20) Not being able to see what the man was reaching for, the man acting on his own accord, considering the gun in the man's hand, the man looking at the first officer, the second officer shot his service weapon thinking this man is about to shoot his partner.
21) This was literally a split-second decision at the moment it was made. The second officer, presumably, thought that if he hesitated, the first officer would be dead.

22) Facts working against a justified shooting: the man had his hands down as the officer commanded.
23) However, the man started standing back up again and the second officer could not see that the hand was empty.

24) The man was not verbally communicating with the officers, did not freeze, and was instead moving the hand that had the firearm in it.
25) Domestic violence calls are some of the most dangerous for officers. According to FBI data, for the period between 1980 and 2006, for example, a total of 113,236 officers were assaulted on domestic calls, and 160 officers died as a result. DV calls are notoriously dangerous.
26) The second officer certainly didn't come to the call with a gun in hand, but upon presentation of the threat and the particular behavior he witnessed, he did what he thought he had to do to save his partner.
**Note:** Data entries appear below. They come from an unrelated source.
-- ==== Sys2Proof/Laws/Unpacker.lean ====
section
/-!
SUPPORT. The tree walk of `UBYTE` (spec 44_unpacker.md R188, R190, R191).
-/

namespace Sys2Proof.Machine

/-- Everything one bit of the walk that does not fault can have done (R188). -/
theorem walkBit_ok {a : Arena} {root : NodeIx} {x : Bool} {k k' : Walk}
    (h : walkBit a root x k = .ok k') :
    ∃ n m, k.cur ≠ Config.nil ∧ nodeAt a k.cur = .ok n ∧ childOf n x ≠ Config.nil ∧
      nodeAt a (childOf n x) = .ok m ∧
      ((m.leaf = true ∧ m.ph = false ∧
          k' = { cur := root, rem := k.rem - 1#64, emitted := k.emitted ++ [m.sym] }) ∨
       (m.leaf = false ∧ k' = { k with cur := childOf n x })) := by
  unfold walkBit at h
  split at h
  · cases h
  · next h0 =>
    split at h
    · cases h
    · next n hn =>
      split at h
      · cases h
      · next h1 =>
        split at h
        · cases h
        · next m hm =>
          refine ⟨n, m, h0, hn, h1, hm, ?_⟩
          cases hl : m.leaf <;> cases hp : m.ph <;> simp_all [arrive]

/-- A bit of the walk raises nothing but `CorruptStream`, and stops the model only at an arena index
that does not exist. -/
theorem walkBit_error {a : Arena} {root : NodeIx} {x : Bool} {k : Walk} {e : Stop}
    (h : walkBit a root x k = .error e) :
    e = .raise .corruptStream ∨ e = .stuck .noSuchNode := by
  unfold walkBit at h
  split at h
  · cases h; exact .inl rfl
  · split at h
    · next e' hn => cases h; exact .inr ((nodeAt_error_iff _ _ _).1 hn).2
    · split at h
      · cases h; exact .inl rfl
      · split at h
        · next e' hm => cases h; exact .inr ((nodeAt_error_iff _ _ _).1 hm).2
        · next m hm =>
          cases hl : m.leaf <;> cases hp : m.ph <;> simp_all [arrive]

@[simp] theorem walkBits_nil (a : Arena) (root : NodeIx) (k : Walk) : walkBits a root [] k = .ok k := rfl

/-- When nothing is owed the rest of the bits is ignored (R191). -/
theorem walkBits_done (a : Arena) (root : NodeIx) (bits : List Bool) {k : Walk} (h : k.rem = 0#64) :
    walkBits a root bits k = .ok k := by
  cases bits <;> simp [walkBits, h]

theorem walkBits_cons {a : Arena} {root : NodeIx} {x : Bool} (xs : List Bool) {k k' : Walk}
    (hr : k.rem ≠ 0#64) (h : walkBit a root x k = .ok k') :
    walkBits a root (x :: xs) k = walkBits a root xs k' := by
  simp [walkBits, hr, h]

/-- A walk raises nothing but `CorruptStream`. -/
theorem walkBits_error {a : Arena} {root : NodeIx} {bits : List Bool} {k : Walk} {e : Stop}
    (h : walkBits a root bits k = .error e) :
    e = .raise .corruptStream ∨ e = .stuck .noSuchNode := by
  induction bits generalizing k with
  | nil => cases h
  | cons x xs ih =>
    unfold walkBits at h
    split at h
    · cases h
    · split at h
      · next e' hb => cases h; exact walkBit_error hb
      · exact ih h

/-- A walk over two bit strings is a walk over the first and then over the second. -/
theorem walkBits_append (a : Arena) (root : NodeIx) (xs ys : List Bool) (k : Walk) :
    walkBits a root (xs ++ ys) k =
      match walkBits a root xs k with
      | .error e => .error e
      | .ok k' => walkBits a root ys k' := by
  induction xs generalizing k with
  | nil => rfl
  | cons x xs ih =>
    by_cases hr : k.rem = 0#64
    · rw [walkBits_done a root _ hr, walkBits_done a root _ hr]
      exact (walkBits_done a root ys hr).symm
    · cases hb : walkBit a root x k with
      | error e => simp [walkBits, hr, hb]
      | ok k' => simp [walkBits, hr, hb, ih]

end Sys2Proof.Machine
end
27) Monday morning quarterback would have always waited to shoot.
28) But when each tenth of a second matters, and when an officer is deciding between waiting for the man to shoot, or show what he's doing with his hands, or to reach for new weapons, the officer has to decide what to do. And this officer chose to save his partner's life.
29) The standard by which we judge the officer isn't what we now know after an investigation, that the man dropped his firearm, but by what the officer knew at the time: that the firearm was in the man's hand and now he cannot see what the man is doing with his hand.
30) Could the officer have given better instructions? Yes. Unequivocally.

31) Could the officer have waited to see what the man was doing? Yes. But would the officer have risked his partner's life in waiting? Yes. Unequivocally.
32) With great power comes great responsibility. When you answer the police knocking on your door with a firearm in hand, you assume a lethal risk. You immediately become a lethal threat and should expect the officers to arm themselves with lethal weapons in response to you.
33) How you act upon police seeing you with a gun in hand will be the difference between life and death. This man, after an ex post facto review, appears to have been reaching to drop his weapon. But the officers could not see that. And that's the tragedy of this incident.
34) Some argue that maybe the man did not hear the police officers announce themselves.

But he still came out with the gun in hand. He didn't drop it when he saw the officer, he proceeded out holding the gun. And, he didn't communicate. He acted recklessly with a deadly weapon.
35) The man appears to have tried to fix the situation by dropping the gun in the doorway. Or maybe the gun fell out of his hand when he was shot. It's not possible to tell from the video. The former is more plausible as it explains why he bent down in the first place.
36) But going back to the standard by which we judge: it's not from the perspective of the armed man, or from us playing Monday morning quarterback. We must judge from the officer's perspective, "to the extent he reasonably believed" he was preventing an imminent crime.
37) Based on what we know right now (and we must always be open to the possibility that new evidence, or reconsideration of the same evidence, might yield a different conclusion): I would find this officer not guilty.

More than that, I would not charge him with a crime.
38) Someone asked why the officers moved away from the door after knocking. It's a tactical, trained move, they don't know what will be coming through that door. Backing away will give them space, an opportunity, to respond to a threat. Like a man with a gun. @pvtjokerus can add.
39) The argument that the man was afraid and armed himself fails. Evidence of fear would show him asking who is at the door without opening it, hesitating to come out, peeping first, opening slowly, etc. He came out fast and with confidence, offensive posture, not defensive.